We probably look like idiots, dancing wildly to some muggle music most of the people on this train have never heard of. Correction: I probably look like an idiot. Any boy who passes by our compartment is certainly drooling over Clark. Oh, did I not mention? In addition to being smart and sporty, my best friend is also hot. Like, holy-shit-someone-dump-ice-water-on-this-boy-right-now hot. She has an athletic yet somehow still curvy body, skin the color of gourmet milk chocolate- no, not Hershey’s, try Godiva- long, shiny hair that falls in perfect waves to her waist, and liquid brown eyes so dark they’re almost black.

I, on the other hand, am a full three inches shorter than her modelesque 5’10’’ and less curvy, more slim and lean. I started doing karate and boxing when I was six- my brother Jacob’s suggestion, to help control my new magical skills- and going to Hogwarts only caused me to redouble my exercise. My hair is a nice sandy blondish-brown color, and wavy in texture- unfortunately it’s pretty frizzy too, but copious amounts of Sleakeazy’s Hair Potion easily solves that problem. My eyes are pale green and my favorite thing about my appearance; my face is pretty, I guess, but nothing special. It’s okay, though, because I have things better than beauty on my side.

What things, you may ask?

Ha. Like I’m going to tell you.

Anyways, they found us like this, dancing wildly around, laughing and throwing our hands in the air. 

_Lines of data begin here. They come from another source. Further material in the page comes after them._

theorem State.closeGate_kept {K : Keep} {s : State} (code : Nat) (cl : Nat) (rel : Option Inst) (h : Kept K s) : Kept K (State.closeGate s code cl rel) := by
  unfold State.closeGate; repeat' (first
      | with_reducible (first
          | assumption | rfl | refine kept_ite ?_ ?_ | apply State.setQcp_kept)
      | dsimp only | split | assumption)

theorem State.openGates_kept {K : Keep} {s : State} (codes : List Nat) (h : Kept K s) : Kept K (State.openGates s codes) := by
  unfold State.openGates; repeat' (first
      | with_reducible (first
          | assumption | rfl | refine kept_ite ?_ ?_ | apply State.setQcp_kept | apply State.eventAll_kept)
      | refine kept_foldl (fun _ _ _ => ?_) _ ?_ | dsimp only | split | assumption)

theorem State.muzzleAccept_kept {K : Keep} {s : State} (b : Bytes) (at_ : Inst) (loc : Nat) (h : Kept K s) : Kept K (State.muzzleAccept s b at_ loc) := by
  unfold State.muzzleAccept; repeat' (first
      | with_reducible (first
          | assumption | rfl | refine kept_ite ?_ ?_ | apply State.setNv_kept | apply State.bump_kept | apply State.setQcp_kept
          | apply State.closeGate_kept | apply State.eventAll_kept | apply State.raise_kept)
      | refine kept_foldl (fun _ _ _ => ?_) _ ?_ | dsimp only | split | assumption)

theorem State.muzzleReject_kept {K : Keep} {s : State} (cnt : Nat) (h : Kept K s) : Kept K (State.muzzleReject s cnt) := by
  unfold State.muzzleReject; repeat' (first
      | with_reducible (first
          | assumption | rfl | refine kept_ite ?_ ?_ | apply State.raise_kept | apply State.bump_kept)
      | dsimp only | split | assumption)

theorem State.recordMuzzle_kept {K : Keep} {s : State} (h : Kept K s) : Kept K (State.recordMuzzle s) := by
  unfold State.recordMuzzle; repeat' (first
      | with_reducible (first
          | assumption | rfl | refine kept_ite ?_ ?_ | apply State.setQcp_kept | apply State.setNv_kept)
      | dsimp only | split | assumption)

theorem State.recloseMuzzle_kept {K : Keep} {s : State} (h : Kept K s) : Kept K (State.recloseMuzzle s) := by
  unfold State.recloseMuzzle; repeat' (first
      | with_reducible (first
          | assumption | rfl | refine kept_ite ?_ ?_ | apply State.setNv_kept | apply State.closeGate_kept)
      | refine kept_foldl (fun _ _ _ => ?_) _ ?_ | dsimp only | split | assumption)

theorem State.sendRing_kept {K : Keep} (m : Nat) : ∀ (j : Nat) {s : State}, Kept K s → Kept K (s.sendRing m j)
  | 0, _, h => h
  | j + 1, s, h => by
    simp only [State.sendRing]
    split
    · exact h
    · exact kept_ite (sendRing_kept m j (State.sendQcp_kept _ _ _ _ (State.setSess_kept _ _ h))) h

theorem State.stopKey_kept {K : Keep} {s : State} (k : Nat) (h : Kept K s) : Kept K (State.stopKey s k) := by
  unfold State.stopKey; repeat' (first
      | with_reducible (first
          | assumption | rfl | refine kept_ite ?_ ?_ | apply State.stopSess_kept)
      | refine kept_foldl (fun _ _ _ => ?_) _ ?_ | dsimp only | split | assumption)

theorem State.owe_kept {K : Keep} {s : State} (m : Nat) (op : Nat) (b : Bytes) (h : Kept K s) : Kept K (State.owe s m op b) := by
  unfold State.owe; repeat' (first
      | with_reducible (first
          | assumption | rfl | refine kept_ite ?_ ?_ | apply State.setSess_kept)
      | dsimp only | split | assumption)

theorem State.mzLatch_kept {K : Keep} {s : State} (i2c : Bool) (k : Nat) (h : Kept K s) : Kept K (State.mzLatch s i2c k) := by
  unfold State.mzLatch; repeat' (first
      | with_reducible (first
          | assumption | rfl | refine kept_ite ?_ ?_ | apply State.setQcp_kept)
      | dsimp only | split | assumption)

theorem opRefused_keeps : opRefused.Keeps := by
  intro K c pl s b h
  simp only [opRefused, Done.ok, Done.ok]; repeat' (first
      | with_reducible (first
          | assumption | rfl | refine kept_ite ?_ ?_)
      | refine kept_foldl (fun _ _ _ => ?_) _ ?_ | dsimp only | split | assumption)

theorem opSessionKeepalive_keeps : opSessionKeepalive.Keeps := by
  intro K c pl s b h
  simp only [opSessionKeepalive, Done.res, Done.res]; repeat' (first
      | with_reducible (first
          | assumption | rfl | refine kept_ite ?_ ?_)
      | refine kept_foldl (fun _ _ _ => ?_) _ ?_ | dsimp only | split | assumption)

theorem opSessionClose_keeps : opSessionClose.Keeps := by
  intro K c pl s b h
  simp only [opSessionClose, Done.ok, Done.ok]; repeat' (first
      | with_reducible (first
          | assumption | rfl | refine kept_ite ?_ ?_ | apply State.owe_kept)
      | refine kept_foldl (fun _ _ _ => ?_) _ ?_ | dsimp only | split | assumption)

“You guys are so weird,” a familiar voice drawls. 

“Come on, bitches, dance!” Clark yells over the music as Scorpius Malfoy walks into the room accompanied by his three Slytherin buddies Grant Foster, Lars Ericsson, and Peter Bays. Grant and Peter are in Clark’s year, Lars and Scorpius in mine. We are all good friends, despite how annoying I find Peter’s obsession with Clark. She knows all about it, of course, which is why she does her absolute best to ignore him. 

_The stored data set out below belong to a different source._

theorem execChanClear_kept {K : Keep} {s : State} (q : Req) (h : Kept K s) : ∃ u, execChanClear q s = .next u ∧ Kept K u := by
  refine ⟨_, rfl, ?_⟩; repeat' (first
      | with_reducible (first
          | assumption | rfl | refine kept_ite ?_ ?_)
      | refine kept_foldl (fun _ _ _ => ?_) _ ?_ | dsimp only | exact runOp_kept opChanClear_keeps ‹_› | split | assumption)

theorem execChanConfCreate_kept {K : Keep} {s : State} (q : Req) (h : Kept K s) : ∃ u, execChanConfCreate q s = .next u ∧ Kept K u := by
  refine ⟨_, rfl, ?_⟩; repeat' (first
      | with_reducible (first
          | assumption | rfl | refine kept_ite ?_ ?_)
      | refine kept_foldl (fun _ _ _ => ?_) _ ?_ | dsimp only | exact runOp_kept opChanConfCreate_keeps ‹_› | split | assumption)

theorem execChanConfDelete_kept {K : Keep} {s : State} (q : Req) (h : Kept K s) : ∃ u, execChanConfDelete q s = .next u ∧ Kept K u := by
  refine ⟨_, rfl, ?_⟩; repeat' (first
      | with_reducible (first
          | assumption | rfl | refine kept_ite ?_ ?_)
      | refine kept_foldl (fun _ _ _ => ?_) _ ?_ | dsimp only | exact runOp_kept opChanConfDelete_keeps ‹_› | split | assumption)

theorem execChanConfJoin_kept {K : Keep} {s : State} (q : Req) (h : Kept K s) : ∃ u, execChanConfJoin q s = .next u ∧ Kept K u := by
  refine ⟨_, rfl, ?_⟩; repeat' (first
      | with_reducible (first
          | assumption | rfl | refine kept_ite ?_ ?_)
      | refine kept_foldl (fun _ _ _ => ?_) _ ?_ | dsimp only | exact runOp_kept opChanConfJoin_keeps ‹_› | split | assumption)

theorem execChanConfLeave_kept {K : Keep} {s : State} (q : Req) (h : Kept K s) : ∃ u, execChanConfLeave q s = .next u ∧ Kept K u := by
  refine ⟨_, rfl, ?_⟩; repeat' (first
      | with_reducible (first
          | assumption | rfl | refine kept_ite ?_ ?_)
      | refine kept_foldl (fun _ _ _ => ?_) _ ?_ | dsimp only | exact runOp_kept opChanConfLeave_keeps ‹_› | split | assumption)

theorem execChanStatus_kept {K : Keep} {s : State} (q : Req) (h : Kept K s) : ∃ u, execChanStatus q s = .next u ∧ Kept K u := by
  refine ⟨_, rfl, ?_⟩; repeat' (first
      | with_reducible (first
          | assumption | rfl | refine kept_ite ?_ ?_)
      | refine kept_foldl (fun _ _ _ => ?_) _ ?_ | dsimp only | exact runOp_kept opChanStatus_keeps ‹_› | split | assumption)

theorem execChanConfStatus_kept {K : Keep} {s : State} (q : Req) (h : Kept K s) : ∃ u, execChanConfStatus q s = .next u ∧ Kept K u := by
  refine ⟨_, rfl, ?_⟩; repeat' (first
      | with_reducible (first
          | assumption | rfl | refine kept_ite ?_ ?_)
      | refine kept_foldl (fun _ _ _ => ?_) _ ?_ | dsimp only | exact runOp_kept opChanConfStatus_keeps ‹_› | split | assumption)

theorem execGraphDefine_kept {K : Keep} {s : State} (q : Req) (h : Kept K s) : ∃ u, execGraphDefine q s = .next u ∧ Kept K u := by
  refine ⟨_, rfl, ?_⟩; repeat' (first
      | with_reducible (first
          | assumption | rfl | refine kept_ite ?_ ?_)
      | refine kept_foldl (fun _ _ _ => ?_) _ ?_ | dsimp only | exact runOp_kept opGraphDefine_keeps ‹_› | split | assumption)

theorem execGraphDelete_kept {K : Keep} {s : State} (q : Req) (h : Kept K s) : ∃ u, execGraphDelete q s = .next u ∧ Kept K u := by
  refine ⟨_, rfl, ?_⟩; repeat' (first
      | with_reducible (first
          | assumption | rfl | refine kept_ite ?_ ?_)
      | refine kept_foldl (fun _ _ _ => ?_) _ ?_ | dsimp only | exact runOp_kept opGraphDelete_keeps ‹_› | split | assumption)

theorem execGraphCptDefine_kept {K : Keep} {s : State} (q : Req) (h : Kept K s) : ∃ u, execGraphCptDefine q s = .next u ∧ Kept K u := by
  refine ⟨_, rfl, ?_⟩; repeat' (first
      | with_reducible (first
          | assumption | rfl | refine kept_ite ?_ ?_)
      | refine kept_foldl (fun _ _ _ => ?_) _ ?_ | dsimp only | exact runOp_kept opGraphCptDefine_keeps ‹_› | split | assumption)

theorem execGraphInfo_kept {K : Keep} {s : State} (q : Req) (h : Kept K s) : ∃ u, execGraphInfo q s = .next u ∧ Kept K u := by
  refine ⟨_, rfl, ?_⟩; repeat' (first
      | with_reducible (first
          | assumption | rfl | refine kept_ite ?_ ?_)
      | refine kept_foldl (fun _ _ _ => ?_) _ ?_ | dsimp only | exact runOp_kept opGraphInfo_keeps ‹_› | split | assumption)

theorem execCoefSetLoad_kept {K : Keep} {s : State} (q : Req) (h : Kept K s) : ∃ u, execCoefSetLoad q s = .next u ∧ Kept K u := by
  refine ⟨_, rfl, ?_⟩; repeat' (first
      | with_reducible (first
          | assumption | rfl | refine kept_ite ?_ ?_)
      | refine kept_foldl (fun _ _ _ => ?_) _ ?_ | dsimp only | exact runOp_kept opCoefSetLoad_keeps ‹_› | split | assumption)

theorem execCoefSetFree_kept {K : Keep} {s : State} (q : Req) (h : Kept K s) : ∃ u, execCoefSetFree q s = .next u ∧ Kept K u := by
  refine ⟨_, rfl, ?_⟩; repeat' (first
      | with_reducible (first
          | assumption | rfl | refine kept_ite ?_ ?_)
      | refine kept_foldl (fun _ _ _ => ?_) _ ?_ | dsimp only | exact runOp_kept opCoefSetFree_keeps ‹_› | split | assumption)

theorem execCoefBank_kept {K : Keep} {s : State} (q : Req) (h : Kept K s) : ∃ u, execCoefBank q s = .next u ∧ Kept K u := by
  refine ⟨_, rfl, ?_⟩; repeat' (first
      | with_reducible (first
          | assumption | rfl | refine kept_ite ?_ ?_)
      | refine kept_foldl (fun _ _ _ => ?_) _ ?_ | dsimp only | exact runOp_kept opCoefBank_keeps ‹_› | split | assumption)

theorem execCoefSwap_kept {K : Keep} {s : State} (q : Req) (h : Kept K s) : ∃ u, execCoefSwap q s = .next u ∧ Kept K u := by
  refine ⟨_, rfl, ?_⟩; repeat' (first
      | with_reducible (first
          | assumption | rfl | refine kept_ite ?_ ?_)
      | refine kept_foldl (fun _ _ _ => ?_) _ ?_ | dsimp only | exact runOp_kept opCoefSwap_keeps ‹_› | split | assumption)

theorem execCoefSwapCancel_kept {K : Keep} {s : State} (q : Req) (h : Kept K s) : ∃ u, execCoefSwapCancel q s = .next u ∧ Kept K u := by
  refine ⟨_, rfl, ?_⟩; repeat' (first
      | with_reducible (first
          | assumption | rfl | refine kept_ite ?_ ?_)
      | refine kept_foldl (fun _ _ _ => ?_) _ ?_ | dsimp only | exact runOp_kept opCoefSwapCancel_keeps ‹_› | split | assumption)

theorem execCoefPhase_kept {K : Keep} {s : State} (q : Req) (h : Kept K s) : ∃ u, execCoefPhase q s = .next u ∧ Kept K u := by
  refine ⟨_, rfl, ?_⟩; repeat' (first
      | with_reducible (first
          | assumption | rfl | refine kept_ite ?_ ?_)
      | refine kept_foldl (fun _ _ _ => ?_) _ ?_ | dsimp only | exact runOp_kept opCoefPhase_keeps ‹_› | split | assumption)

theorem execCoefSyncReset_kept {K : Keep} {s : State} (q : Req) (h : Kept K s) : ∃ u, execCoefSyncReset q s = .next u ∧ Kept K u := by
  refine ⟨_, rfl, ?_⟩; repeat' (first
      | with_reducible (first
          | assumption | rfl | refine kept_ite ?_ ?_)
      | refine kept_foldl (fun _ _ _ => ?_) _ ?_ | dsimp only | exact runOp_kept opCoefSyncReset_keeps ‹_› | split | assumption)

theorem execCoefSetInfo_kept {K : Keep} {s : State} (q : Req) (h : Kept K s) : ∃ u, execCoefSetInfo q s = .next u ∧ Kept K u := by
  refine ⟨_, rfl, ?_⟩; repeat' (first
      | with_reducible (first
          | assumption | rfl | refine kept_ite ?_ ?_)
      | refine kept_foldl (fun _ _ _ => ?_) _ ?_ | dsimp only | exact runOp_kept opCoefSetInfo_keeps ‹_› | split | assumption)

“You going to miss me next year?” Grant yells over the music, grabbing my hand and twirling me around. I laugh. He is my best friend besides Clark; don’t ask me why I like the class above me so much better than my own, I just do, okay?

“Of course I’ll miss you, Grant!” I reply as he dips me and then pulls me up again. Blood rushes from my head, and I go dizzy as black spots fill my vision. 

“Woah,” I say, sitting down hard on the bench. Grant sits next to me, laughing. I scrunch my face up at him, though I bear him no ill will for teasing me; he’s practically my brother, the male counterpart of me. He has the same sandy hair, green eyes, and wide smile as me, though he lacks my cold and vicious side, probably because he doesn’t spend the majority of his life around Clark. Instead he gets sensible Scorpius, romantic and intense Peter, and joking Lars. While I’m stuck with the school bitch.

How is that fair?

Kidding, of course. I love my best friend more than anything. 

“It’s really not going to be the same without all you guys,” I murmur as I watch my friends dance wildly around, Clark spinning in the center. Grant turns to look at me, his expression a little sad.

“We’ll still talk, though, right? And you and Clark, I mean, I can’t imagine you two not being friends...” he trails off.

“Yeah, of course,” I agree, but I can’t completely fight off the melancholia. “But it’s gonna be different. I’ll only be able to talk to you and Pete, I won’t see you guys as often; and as for Clark, we’ll still be best friends, but she’ll be off being famous, so it just...” I sigh and make a face. “It won’t be the same.”

“Enough with the sad mushy stuff,” Grant insists, standing up. He’s the optimistic one, after all. “Come dance with me.”

I smile almost against my will and take the hand my friend offers me. He pulls me to my feet and assumes a waltz position, despite the fact the a rap song is currently playing. 

“You’re right,” I tell him as we sway back and forth- neither of us are very good dancers.

“Excuse me? Could you say that again, please?”

I let go of his hand and punch him in the chest.

“Ow,” he whines, rubbing the spot and looking at me reproachfully. “That hurt, you know.”

“I know.” I smile brightly. See, all that karate training sure does pay off! “It was supposed to.” He sticks out his tongue at me.

“As I was saying,” I continue, ignoring his childish jibe. “You’re right. Enough with the sad mushy stuff. This is our last year together, all six of us, and we should be making the most of it!”

Grant grins, pulling me into a hug.

“Don’t worry,” he says mischievously. “I’ve got great plans for this year.”

“Like what?” I’m immediately suspicious. Grant’s ‘plans’ usually involve setting me up with some guy he swears will be ‘perfect for me’; this despite the hundred-odd times I’ve told him I don’t want a boyfriend.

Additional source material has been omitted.